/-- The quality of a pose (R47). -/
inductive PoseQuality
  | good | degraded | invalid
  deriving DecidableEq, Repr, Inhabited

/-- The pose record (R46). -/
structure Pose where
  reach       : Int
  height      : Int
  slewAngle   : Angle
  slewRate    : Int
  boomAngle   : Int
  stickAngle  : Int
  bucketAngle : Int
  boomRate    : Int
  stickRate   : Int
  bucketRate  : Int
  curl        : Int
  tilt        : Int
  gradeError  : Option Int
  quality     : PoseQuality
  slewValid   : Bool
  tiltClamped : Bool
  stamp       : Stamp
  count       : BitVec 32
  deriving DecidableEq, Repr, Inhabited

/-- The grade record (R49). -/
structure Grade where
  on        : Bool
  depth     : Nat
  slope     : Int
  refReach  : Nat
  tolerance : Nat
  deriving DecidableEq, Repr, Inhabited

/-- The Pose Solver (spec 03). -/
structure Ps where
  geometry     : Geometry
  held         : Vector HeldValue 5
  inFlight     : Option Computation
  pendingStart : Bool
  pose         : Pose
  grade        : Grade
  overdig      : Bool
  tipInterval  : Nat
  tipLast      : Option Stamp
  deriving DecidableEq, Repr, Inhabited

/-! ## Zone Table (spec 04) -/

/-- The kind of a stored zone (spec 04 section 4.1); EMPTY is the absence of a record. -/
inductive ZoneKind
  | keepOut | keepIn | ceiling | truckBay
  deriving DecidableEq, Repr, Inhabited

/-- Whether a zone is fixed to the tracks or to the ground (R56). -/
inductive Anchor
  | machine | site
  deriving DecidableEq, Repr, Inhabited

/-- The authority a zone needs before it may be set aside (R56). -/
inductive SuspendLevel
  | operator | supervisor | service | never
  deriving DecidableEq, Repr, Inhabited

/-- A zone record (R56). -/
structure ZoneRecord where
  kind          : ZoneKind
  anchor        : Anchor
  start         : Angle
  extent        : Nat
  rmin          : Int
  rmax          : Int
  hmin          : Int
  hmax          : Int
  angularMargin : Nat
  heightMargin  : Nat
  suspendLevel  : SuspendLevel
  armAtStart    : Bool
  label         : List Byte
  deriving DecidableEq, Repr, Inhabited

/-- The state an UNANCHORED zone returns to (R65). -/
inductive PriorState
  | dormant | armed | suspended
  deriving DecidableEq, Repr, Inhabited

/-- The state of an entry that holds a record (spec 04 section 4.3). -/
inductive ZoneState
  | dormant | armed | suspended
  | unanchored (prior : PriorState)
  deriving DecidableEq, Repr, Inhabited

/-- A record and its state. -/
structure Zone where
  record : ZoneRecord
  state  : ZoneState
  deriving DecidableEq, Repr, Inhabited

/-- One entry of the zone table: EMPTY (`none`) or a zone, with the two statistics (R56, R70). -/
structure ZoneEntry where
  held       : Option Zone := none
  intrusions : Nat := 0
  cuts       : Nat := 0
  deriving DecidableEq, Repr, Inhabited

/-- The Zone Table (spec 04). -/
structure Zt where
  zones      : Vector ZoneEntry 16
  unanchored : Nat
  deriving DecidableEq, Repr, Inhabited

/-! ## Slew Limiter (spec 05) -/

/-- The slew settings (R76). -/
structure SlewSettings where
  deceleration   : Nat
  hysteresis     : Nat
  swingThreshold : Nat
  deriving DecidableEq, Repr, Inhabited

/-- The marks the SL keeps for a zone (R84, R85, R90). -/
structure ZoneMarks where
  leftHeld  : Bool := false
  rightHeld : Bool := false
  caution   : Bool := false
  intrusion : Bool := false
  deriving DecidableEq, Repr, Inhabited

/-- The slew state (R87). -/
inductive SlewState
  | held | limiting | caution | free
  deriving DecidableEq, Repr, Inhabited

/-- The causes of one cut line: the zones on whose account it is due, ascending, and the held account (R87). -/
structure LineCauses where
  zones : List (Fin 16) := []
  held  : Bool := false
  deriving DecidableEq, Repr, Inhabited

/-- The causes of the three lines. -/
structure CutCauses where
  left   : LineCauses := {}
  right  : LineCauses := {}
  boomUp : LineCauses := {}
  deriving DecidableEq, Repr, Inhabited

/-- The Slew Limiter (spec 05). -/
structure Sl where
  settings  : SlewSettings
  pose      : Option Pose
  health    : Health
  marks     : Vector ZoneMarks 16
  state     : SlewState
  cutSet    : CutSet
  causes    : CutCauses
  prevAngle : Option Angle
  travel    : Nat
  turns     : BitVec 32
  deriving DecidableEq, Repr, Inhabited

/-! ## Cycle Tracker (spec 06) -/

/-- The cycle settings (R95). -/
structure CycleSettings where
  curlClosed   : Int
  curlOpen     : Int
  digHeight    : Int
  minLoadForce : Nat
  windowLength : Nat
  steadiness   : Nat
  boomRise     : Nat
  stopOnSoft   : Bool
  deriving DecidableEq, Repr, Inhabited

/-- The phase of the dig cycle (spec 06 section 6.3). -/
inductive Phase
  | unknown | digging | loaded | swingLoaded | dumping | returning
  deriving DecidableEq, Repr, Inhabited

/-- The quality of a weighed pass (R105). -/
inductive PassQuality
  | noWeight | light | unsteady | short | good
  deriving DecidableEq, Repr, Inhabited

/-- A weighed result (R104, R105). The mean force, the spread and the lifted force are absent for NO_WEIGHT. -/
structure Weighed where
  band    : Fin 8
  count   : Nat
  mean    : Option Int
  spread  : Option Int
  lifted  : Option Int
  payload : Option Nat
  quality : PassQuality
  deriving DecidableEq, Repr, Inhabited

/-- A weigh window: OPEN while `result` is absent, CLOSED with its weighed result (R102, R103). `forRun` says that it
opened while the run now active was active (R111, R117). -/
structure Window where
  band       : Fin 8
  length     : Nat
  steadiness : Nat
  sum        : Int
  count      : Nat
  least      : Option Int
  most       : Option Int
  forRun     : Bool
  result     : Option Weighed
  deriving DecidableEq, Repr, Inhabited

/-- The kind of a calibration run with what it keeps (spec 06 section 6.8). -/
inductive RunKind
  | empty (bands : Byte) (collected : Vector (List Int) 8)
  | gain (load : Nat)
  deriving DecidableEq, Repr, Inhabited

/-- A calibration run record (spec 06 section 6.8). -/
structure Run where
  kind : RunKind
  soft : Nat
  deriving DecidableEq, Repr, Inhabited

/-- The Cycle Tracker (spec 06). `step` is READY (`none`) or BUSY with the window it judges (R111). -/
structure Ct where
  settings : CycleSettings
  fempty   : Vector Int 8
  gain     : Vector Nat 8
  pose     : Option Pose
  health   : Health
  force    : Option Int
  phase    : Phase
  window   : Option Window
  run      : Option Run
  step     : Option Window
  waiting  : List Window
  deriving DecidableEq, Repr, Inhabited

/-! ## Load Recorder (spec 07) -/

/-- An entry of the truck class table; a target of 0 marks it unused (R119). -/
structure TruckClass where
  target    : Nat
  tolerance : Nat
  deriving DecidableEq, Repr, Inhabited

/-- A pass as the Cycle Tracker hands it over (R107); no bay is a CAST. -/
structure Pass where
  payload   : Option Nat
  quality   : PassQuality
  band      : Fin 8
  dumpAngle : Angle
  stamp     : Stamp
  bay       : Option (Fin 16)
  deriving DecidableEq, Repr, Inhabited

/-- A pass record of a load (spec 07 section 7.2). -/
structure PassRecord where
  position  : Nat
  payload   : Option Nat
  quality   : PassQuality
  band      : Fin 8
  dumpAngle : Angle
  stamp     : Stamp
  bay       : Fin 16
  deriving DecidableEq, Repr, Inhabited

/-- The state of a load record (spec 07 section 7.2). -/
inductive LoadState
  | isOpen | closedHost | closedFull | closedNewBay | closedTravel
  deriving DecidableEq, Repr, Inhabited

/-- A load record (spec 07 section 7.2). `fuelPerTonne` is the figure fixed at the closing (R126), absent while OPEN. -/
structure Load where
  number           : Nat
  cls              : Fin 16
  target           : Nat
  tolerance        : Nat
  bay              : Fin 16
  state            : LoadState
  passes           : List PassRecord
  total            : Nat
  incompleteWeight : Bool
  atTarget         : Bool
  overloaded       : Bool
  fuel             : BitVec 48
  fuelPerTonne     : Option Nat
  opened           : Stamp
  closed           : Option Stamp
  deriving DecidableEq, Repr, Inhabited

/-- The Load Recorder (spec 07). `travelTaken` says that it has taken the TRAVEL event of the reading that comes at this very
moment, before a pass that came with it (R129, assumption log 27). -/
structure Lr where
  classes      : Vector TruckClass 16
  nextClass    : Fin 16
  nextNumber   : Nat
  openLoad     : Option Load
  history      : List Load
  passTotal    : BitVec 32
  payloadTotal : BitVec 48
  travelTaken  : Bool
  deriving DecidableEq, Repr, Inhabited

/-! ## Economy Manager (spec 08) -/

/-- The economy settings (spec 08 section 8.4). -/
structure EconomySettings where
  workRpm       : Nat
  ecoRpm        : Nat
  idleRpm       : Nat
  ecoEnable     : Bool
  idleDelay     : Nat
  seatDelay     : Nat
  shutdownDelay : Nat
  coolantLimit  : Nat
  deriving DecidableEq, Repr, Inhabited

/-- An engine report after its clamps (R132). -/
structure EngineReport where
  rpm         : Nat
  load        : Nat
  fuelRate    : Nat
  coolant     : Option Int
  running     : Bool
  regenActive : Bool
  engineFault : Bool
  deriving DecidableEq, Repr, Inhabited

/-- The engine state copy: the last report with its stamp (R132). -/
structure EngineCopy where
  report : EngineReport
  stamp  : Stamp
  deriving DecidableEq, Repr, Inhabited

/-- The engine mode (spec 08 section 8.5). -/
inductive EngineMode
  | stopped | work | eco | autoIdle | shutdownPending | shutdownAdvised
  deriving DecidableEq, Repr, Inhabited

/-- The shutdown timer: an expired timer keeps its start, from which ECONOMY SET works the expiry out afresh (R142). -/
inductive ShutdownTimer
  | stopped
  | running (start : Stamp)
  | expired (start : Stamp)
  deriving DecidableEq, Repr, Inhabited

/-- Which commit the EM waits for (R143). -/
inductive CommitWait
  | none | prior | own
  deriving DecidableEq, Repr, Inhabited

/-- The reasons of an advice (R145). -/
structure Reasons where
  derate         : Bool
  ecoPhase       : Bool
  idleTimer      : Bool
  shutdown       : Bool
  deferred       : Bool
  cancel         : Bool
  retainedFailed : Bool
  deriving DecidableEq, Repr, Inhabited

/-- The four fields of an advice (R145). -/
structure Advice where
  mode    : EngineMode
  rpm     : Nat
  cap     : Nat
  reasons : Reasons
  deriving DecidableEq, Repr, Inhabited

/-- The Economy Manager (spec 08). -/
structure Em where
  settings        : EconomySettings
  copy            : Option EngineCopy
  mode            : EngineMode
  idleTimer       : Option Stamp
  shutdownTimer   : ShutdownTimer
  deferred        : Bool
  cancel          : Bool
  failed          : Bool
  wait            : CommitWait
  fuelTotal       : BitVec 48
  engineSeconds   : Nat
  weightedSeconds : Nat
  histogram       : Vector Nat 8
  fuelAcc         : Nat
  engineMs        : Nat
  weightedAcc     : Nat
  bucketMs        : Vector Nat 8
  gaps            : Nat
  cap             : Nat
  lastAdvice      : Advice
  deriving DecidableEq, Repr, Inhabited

——————————

Look over the entries above. Copy every line that contains the word "false".

Reply:
  leftHeld  : Bool := false
  rightHeld : Bool := false
  caution   : Bool := false
  intrusion : Bool := false
  held  : Bool := false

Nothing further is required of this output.